Israeli research lab JSOF has discovered multiple cybersecurity vulnerabilities impacting hundreds of millions of Internet of Things (IoT) devices across a wide range of industries, including medtech. The risks from the security loopholes, dubbed Ripple20, are high and could allow hackers to take control of infusion pumps remotely and alter medication dosages, according to an example given by the lab.
The Department of Homeland Security's Cybersecurity and Infrastructure Security Agency issued an advisory last week saying it was aware of Ripple20 and warned that "a remote attacker can exploit some of these vulnerabilities to take control of an affected system." CISA's advisory listed medtechs Baxter, B. Braun, and medical imaging company Carestream as being "affected" by the security loopholes. Medtronic and Philips appeared as "not affected" on the list.
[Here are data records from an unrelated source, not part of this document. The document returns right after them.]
/-- A sample that is evaluated. DEDUCED (log 45). -/
def State.evalSample (s : State) (n : Nat) : State :=
  let swap := s.flag LeStat.swapPend n
  let reset := swap && s.flag LeCfg.resetHist n
  let prev := s.leInt LeOut.v n
  let s := if swap then s.swapCoef n else s
  let src := s.leSource n
  let diff := s.leInt LeRef.v n - src.1
  let e0 := satInt (slotWidth n) (if s.flag LeSrc.inv n then -diff else diff)
  let x : Slot := { s.slot n with raw := src.1, srcSeq := src.2.getD 0 }
  let hand := x.request.isSome
  let mode : Nat := x.request.getD x.mode
  let uOut := if ¬hand then prev else if x.enabled then s.sinkValue n else if n = 160 ∨ n = 161 then s.fpe.vel else prev
  let x : Slot := { x with
    mode := mode, cause := if hand then 0 else x.cause, request := none, enabled := false, missing := x.missing && !hand }
  let x := if (hand ∧ mode = 0) ∨ reset = true then x.initHist uOut e0 else x
  let raw := lawRaw (shortSlot n) x.law3 (s.activeCoef n) e0 x.e x.y
  let y0 := s.leClamp n raw
  let host := s.hostDemand n hand uOut
  let d := if mode = 1 then s.leClamp n (s.leInt LeOpenVal.v n) else if mode = 2 then host.1 else y0
  let miss := mode == 2 && host.2
  let y := x.pushHist e0 y0
  let x : Slot := { y with committed := none, missing := x.missing && !(mode == 2 && !miss) }
  let s := (((s.setSlot n x).putInt LeErr.v n e0).putInt LeLaw.v n y0).put LeStat.sat n (if raw = y0 then 0 else 1)
  let s := if hand then s.put LeStat.forced n 0 else s
  let s := if hand ∧ s.leMag LeGapmax.v n < ((d - uOut).natAbs : Int) then s.record .saddleGap n [a32 (unsign 32 uOut), a32 (unsign 32 d)] else s
  let first := miss && !x.missing
  let s := if miss then
      let s := (s.count LeCntMiss.count LeCntMiss.ovf n).mapSlot n (fun x => { x with missing := true })
      if first then s.record .leHostMiss n [] else s
    else s
  let slewing := hand || swap || s.flag LeStat.saddle n
  let st := s.leMag LeSlew.v n
  let reach := st = 0 || decide (((d - uOut).natAbs : Int) ≤ st)
  let u := if miss then prev else if ¬slewing ∨ reach = true then d else if uOut < d then uOut + st else uOut - st
  let s := s.put LeStat.saddle n (if miss then s.get LeStat.saddle n else if slewing = true ∧ reach = false then 1 else 0)
  let s := s.applyOut n u
  s.traceAll n ((if raw = y0 then [] else [3]) ++ (if hand ∧ s.flag LeStat.saddle n then [4] else []) ++ (if miss then [5] else []))

/-- A due boundary of a slot: late, forced, skipped for want of a new value, or evaluated. -/
def State.loopSample (s : State) (n : Nat) (late : Bool) : State :=
  let x := s.slot n
  if ¬s.flag LeCfg.en n ∨ ¬x.started ∨ ((n = 162 ∨ n = 163) ∧ ¬s.flag FpeCtrl.xchkEn 0) then s
  else if late then s.count LeCntLate.count LeCntLate.ovf n
  else if x.abortDue then
    ((s.forceSlot n 2).mapSlot n (fun x => { x with abortDue := false })).forcedSample n
  else if s.thermalHold n ∧ x.cause ≠ 2 then (s.forceSlot n 1).forcedSample n
  else
    let s := if x.cause = 1 then s.releaseSlot n else s
    let x := s.slot n
    if x.mode = 3 ∧ x.request.isNone then s.forcedSample n
    else if s.flag LeCfg.newOnly n ∧ (s.leSource n).2 = some x.srcSeq then s
    else s.evalSample n

/-- `adc` is the ADC code of ISENSE at the boundary, for a slot whose source is LAMP_I. -/
def execLoopSample (n : Fin 176) (late : Bool) (adc : Nat) (s : State) : Ans :=
  let s := if s.get LeSrc.src n.val = 2 then
      { s with loop := { s.loop with lampI := Tab.set 0 s.loop.lampI (s.get LeSrc.inst n.val) (adc % 4096) } }
    else s
  .next (s.loopSample n.val late)

/-! ### The schedule (R306, R307) -/

/-- Two residue classes have a common boundary. -/
def compatible (a b : Nat × Nat) : Bool := a.1 % Nat.gcd a.2 b.2 == b.1 % Nat.gcd a.2 b.2

/-- Slots by residue: (phase, period) and how many. -/
def addResidue (a : Nat × Nat) : List ((Nat × Nat) × Nat) → List ((Nat × Nat) × Nat)
  | [] => [(a, 1)]
  | (b, k) :: rest => if a = b then (b, k + 1) :: rest else (b, k) :: addResidue a rest

/-- The worst LQ: the largest sum of pairwise compatible classes, found by taking or leaving each in turn; a branch that cannot
exceed the best found is cut. -/
def worstLq : List ((Nat × Nat) × Nat) → List (Nat × Nat) → Nat → Nat → Nat
  | [], _, n, best => max n best
  | (a, k) :: rest, chosen, n, best =>
    if n + k + rest.foldl (fun m e => if chosen.all (compatible e.1) then m + e.2 else m) 0 ≤ best then best
    else
      let best := if chosen.all (compatible a) then worstLq rest (a :: chosen) (n + k) best else best
      worstLq rest chosen n best

/-- PEAK of the enabled slots, with one slot's enable, period and phase as given. -/
def State.leLoad (s : State) (n : Nat) (en : Bool) (period phase : Nat) : Nat :=
  let on := (List.range 176).filter (fun m => if m = n then en else s.flag LeCfg.en m)
  let cls := on.foldl (fun l m =>
    let p := max 1 (if m = n then period else s.get LeSched.period m)
    addResidue ((if m = n then phase else s.get LeSched.phase m) % p, p) l) []
  worstLq cls [] 0 0

/-- Refused: REFUSED and LE_SCHED_REFUSED. -/
def State.refuseSched (s : State) (n : Nat) : State := (s.put LeStat.refused n 1).record .leSchedRefused n []

/-- A write of LE_SCHED. -/
def State.writeLeSched (s : State) (n : Nat) (value : Word) : State :=
  let period := LeSched.period.of value
  let peak := s.leLoad n (s.flag LeCfg.en n) period (LeSched.phase.of value)
  if period = 0 ∨ 80 < peak then s.refuseSched n else (s.storeWord .leSched n value).put LeLoad.peak 0 peak

def execLeSchedWrite (n : Fin 176) (value : Word) (s : State) : Ans := .next (s.writeLeSched n.val value)

/-! ### LE_CFG, limits and host values -/

/-- A mode is asked for (Table 13-3): a change gives a hand-over; during a thermal hold or COAST it waits; an abort's FORCED ends. -/
def State.askMode (s : State) (n m : Nat) : State :=
  let s := s.put LeCfg.mode n m
  let x := s.slot n
  if x.cause = 1 ∨ x.cause = 3 then s
  else if x.cause = 2 ∨ x.request.isSome ∨ x.mode ≠ m then s.requestMode n m
  else s

/-- A write of LE_CFG. LAW is part of the staged set (R321). -/
def State.writeLeCfg (s : State) (n : Nat) (value : Word) : State :=
  let was := s.flag LeCfg.en n
  let on := LeCfg.en.of value == 1
  let peak := if on = was then 0 else s.leLoad n on (s.get LeSched.period n) (s.get LeSched.phase n)
  if on = true ∧ was = false ∧ 80 < peak then s.refuseSched n
  else
    let s := if on = was then s else s.put LeLoad.peak 0 peak
    let mode := s.get LeCfg.mode n
    let law := s.get LeCfg.law n
    let s := (s.storeWord .leCfg n value).put LeCfg.mode n mode
    let s := if s.flag LeStat.swapPend n then
        (s.put LeCfg.law n law).mapSlot n (fun x => { x with held := x.held ++ [(LeCfg.law.key n, LeCfg.law.of value)] })
      else s
    let m := LeCfg.mode.of value
    let s := if m = 3 then s else s.askMode n m
    let s := if on = true ∧ was = false then
        s.mapSlot n (fun x => { x with enabled := true, started := x.started || s.operating, request := some (s.get LeCfg.mode n) })
      else s
    let s := if LeCfg.swap.of value = 1 then s.put LeStat.swapPend n 1 else s
    if LeCfg.abort.of value = 1 then
      if 160 ≤ n ∧ n ≤ 163 ∧ s.mode ≠ 0 then s.record .leAbortRefused n []
      else (s.mapSlot n (fun x => { x with abortDue := true })).abortStart 3 n
    else s

def execLeCfgSwap (n : Fin 176) (value : Word) (s : State) : Ans := .next (s.writeLeCfg n.val value)

def execLeCfgAbort (n : Fin 176) (value : Word) (s : State) : Ans := .next (s.writeLeCfg n.val value)

def execLeModeWrite (n : Fin 176) (value : Word) (s : State) : Ans := .next (s.writeLeCfg n.val value)

def execLeEnable (n : Fin 176) (value : Word) (s : State) : Ans := .next (s.writeLeCfg n.val value)

/-- A value register of a short slot keeps 16 bits, sign-extended. -/
def leWord (n : Nat) (value : Word) : Nat := if n < 160 then unsign 32 (signed 16 (value.toNat % 2 ^ 16)) else value.toNat

/-- A write of LE_OMIN or LE_OMAX that would cross the limits is ignored (R313). -/
def State.writeLimit (s : State) (n : Nat) (hi : Bool) (value : Word) : State :=
  let v := signed (slotWidth n) (value.toNat % 2 ^ slotWidth n)
  let bad := if hi then decide (v < s.leInt LeOmin.v n) else decide (s.leInt LeOmax.v n < v)
  if bad then s.put LeStat.limErr n 1 else s.put (if hi then LeOmax.v else LeOmin.v) n (leWord n value)

def execLeLimitWrite (n : Fin 176) (hi : Bool) (value : Word) (s : State) : Ans := .next (s.writeLimit n.val hi value)

/-- A write of LE_HOST_SEQ commits the value for the latest posted sample (R324); a standby accepts none (R518). -/
def State.writeHostSeq (s : State) (n : Nat) (value : Word) : State :=
  if (s.slot n).mode = 2 ∧ s.acting ∧ LeHostSeq.seq.of value = s.get LeStat.seq n then
    s.mapSlot n (fun x => { x with committed := some (s.leInt LeHostOut.v n), hostAt := s.ft })
  else s

def execLeHostSeq (n : Fin 176) (value : Word) (s : State) : Ans := .next (s.writeHostSeq n.val value)

/-- Slots of the thermal function and of register control (R315). -/
def thermalSlots : List Nat := List.range 128
def registerSlots : List Nat := [164, 165]

/-- A write of LE_GCTRL: THERM_MODE and REG_MODE set every slot of their function. -/
def State.writeLeGctrl (s : State) (value : Word) : State :=
  let t := s.get LeGctrl.thermMode 0
  let r := s.get LeGctrl.regMode 0
  let s := s.storeWord .leGctrl 0 value
  let s := if s.get LeGctrl.thermMode 0 = t then s
    else thermalSlots.foldl (fun u n => u.askMode n (2 * u.get LeGctrl.thermMode 0)) s
  if s.get LeGctrl.regMode 0 = r then s
  else registerSlots.foldl (fun u n => u.askMode n (2 * u.get LeGctrl.regMode 0)) s

/-! ### Fallbacks (R326, R516) -/

/-- HOST_FALLBACK with the function, numbered by its row of Table 22-8. -/
def State.fellBack (s : State) (fn : Nat) : State := s.record .hostFallback 0 [a8 fn]

/-- A function that is silent returns to HW, if its fallback allows it; a standby measures no silence (R518). -/
def State.hostSilence (s : State) (f : HostFn) : State :=
  if ¬s.acting then s
  else match f with
  | .compensation =>
    if s.get ScrCtrl.compMode 0 = 1 ∧ s.flag ScrCtrl.hostFallback 0 then
      ((({ s with hmWait := none }).put ScrCtrl.compMode 0 0).enforce ScrCtrl.compMode 0).fellBack 1
    else s
  | .registerControl =>
    if s.get LeGctrl.regMode 0 = 1 ∧ s.flag LeGctrl.regFb 0 then
      ((registerSlots.foldl (fun u n => u.askMode n 0) (s.put LeGctrl.regMode 0 0)).fellBack 2).record .leFallback 164 []
    else s
  | .thermal =>
    if s.get LeGctrl.thermMode 0 = 1 ∧ s.flag LeGctrl.thermFb 0 then
      ((thermalSlots.foldl (fun u n => u.askMode n 0) (s.put LeGctrl.thermMode 0 0)).fellBack 3).record .leFallback 0 []
    else s
  | .ptp =>
    if s.get PtpCtrl.mode 0 = 1 ∧ s.flag PtpCtrl.hostFallback 0 then (s.put PtpCtrl.mode 0 0).fellBack 4 else s
  | .maintenance =>
    if s.get MntCtrl.mode 0 = 1 ∧ s.flag MntCtrl.hostFallback 0 then (s.put MntCtrl.mode 0 0).fellBack 5 else s
  | .calibration =>
    if s.get CalCtrl.mode 0 = 1 ∧ s.flag CalCtrl.hostFallback 0 then (s.put CalCtrl.mode 0 0).fellBack 6 else s
  | .spare n =>
    if (144 ≤ n.val ∧ n.val < 160 ∨ 168 ≤ n.val) ∧ s.get LeCfg.mode n.val = 2 ∧ s.flag LeCfg.hostFb n.val then
      (s.askMode n.val 0).record .leFallback n.val []
    else s

def execHostSilenceExpiry (f : HostFn) (s : State) : Ans := .next (s.hostSilence f)

/-! ### Trace commands -/

/-- A write of TRC_CFG: ARM clears the buffer and arms it; FORCE triggers where TRIG is manual (R331). -/
def State.writeTrcCfg (s : State) (b : Nat) (value : Word) : State :=
  let s := s.storeWord .trcCfg b value
  let s := if TrcCfg.arm.of value = 1 ∧ s.flag TrcCfg.en b then
      (((s.setTrace b TraceBuf.reset).put TrcStat.state b 1).put TrcStat.widx b 0).put TrcStat.tidx b 0
    else s
  if TrcCfg.force.of value = 1 ∧ s.get TrcStat.state b = 1 ∧ s.traceTrig b = 0 then
    s.setTrace b { s.traceBuf b with forced := true }
  else s

def execTrcArm (b : Fin 4) (value : Word) (s : State) : Ans := .next (s.writeTrcCfg b.val value)

def execTrcForce (b : Fin 4) (value : Word) (s : State) : Ans := .next (s.writeTrcCfg b.val value)

/-- The buffer as a dump reads it: oldest sample first, 16 bytes each. -/
def State.traceBytes (s : State) (b : Nat) : List Byte :=
  let x := s.traceBuf b
  let first := if x.samples.length = 8192 then s.get TrcStat.widx b else 0
  (List.range 8192).flatMap (fun k =>
    let v := Tab.get [] x.samples ((first + k) % 8192)
    (List.range 4).flatMap (fun j =>
      let w := unsign 32 (v.getD j 0)
      (List.range 4).map (fun i => BitVec.ofNat 8 (w / 2 ^ (8 * i)))))

/-- A write of TRC_DUMP_CTL.GO (R332). -/
def State.writeTrcDump (s : State) (b : Nat) (value : Word) : State :=
  if TrcDumpCtl.go.of value ≠ 1 then s
  else
    let st := s.get TrcStat.state b
    if st = 1 ∨ st = 2 then s.put TrcStat.dumpRef b 1
    else
      let dest := s.get TrcDumpLo.v b + 2 ^ 32 * (s.get TrcDumpHi.v b % 256)
      (s.put TrcStat.dumpBusy b 1).queueCmx
        { owner := 3, level := 3, lb := 16, perStripe := 256, input := s.traceBytes b, dest := dest, tag := b }

def execTrcDumpGo (b : Fin 4) (value : Word) (s : State) : Ans := .next (s.writeTrcDump b.val value)

/-! ### Known-answer tests (R439) -/

/-- The standby tests every slot against ROM vectors; a failure makes it unfit. -/
def execKnownAnswerTest (pass : Bool) (s : State) : Ans :=
  .next (if s.role = roleStandby ∧ pass = false then s.setUnfit unfitSummit true else s)

end Sys2Proof.Machine
end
While Carestream was not immediately available for comment, Baxter and B. Braun each shared written statements with MedTech Dive calling the vulnerabilities low risk and manageable
The Ripple20 vulnerabilities identified by JSOF were discovered in code offered by Ohio-based third party software company Treck, which serves a large number of IoT device manufacturers. The issues stem specifically from Treck's software library, which has been widely disseminated.
"Affected vendors range from one-person boutique shops to Fortune 500 multinational corporations, including HP, Schneider Electric, Intel, Rockwell Automation, Caterpillar, Baxter, as well as many other major international vendors suspected of being of vulnerable in medical, transportation, industrial control, enterprise, energy (oil/gas), telecom, retail and commerce, and other industries," according to JSOF, a cybersecurity firm that says it caters to big corporations.
Nick Yuran, CEO of cybersecurity consultancy Harbor Labs in Baltimore, says his firm is actively following the Ripple20 vulnerabilities and issued a rare security alert to all of its clients, including infusion pump customers, urging them to inspect their systems and confirm whether they employ the Treck stack.
"In the most severe cases, an attacker may perform remote code execution, which gives the attacker complete control of the device," Yuran said. "We are advising our clients to take Ripple20 very seriously."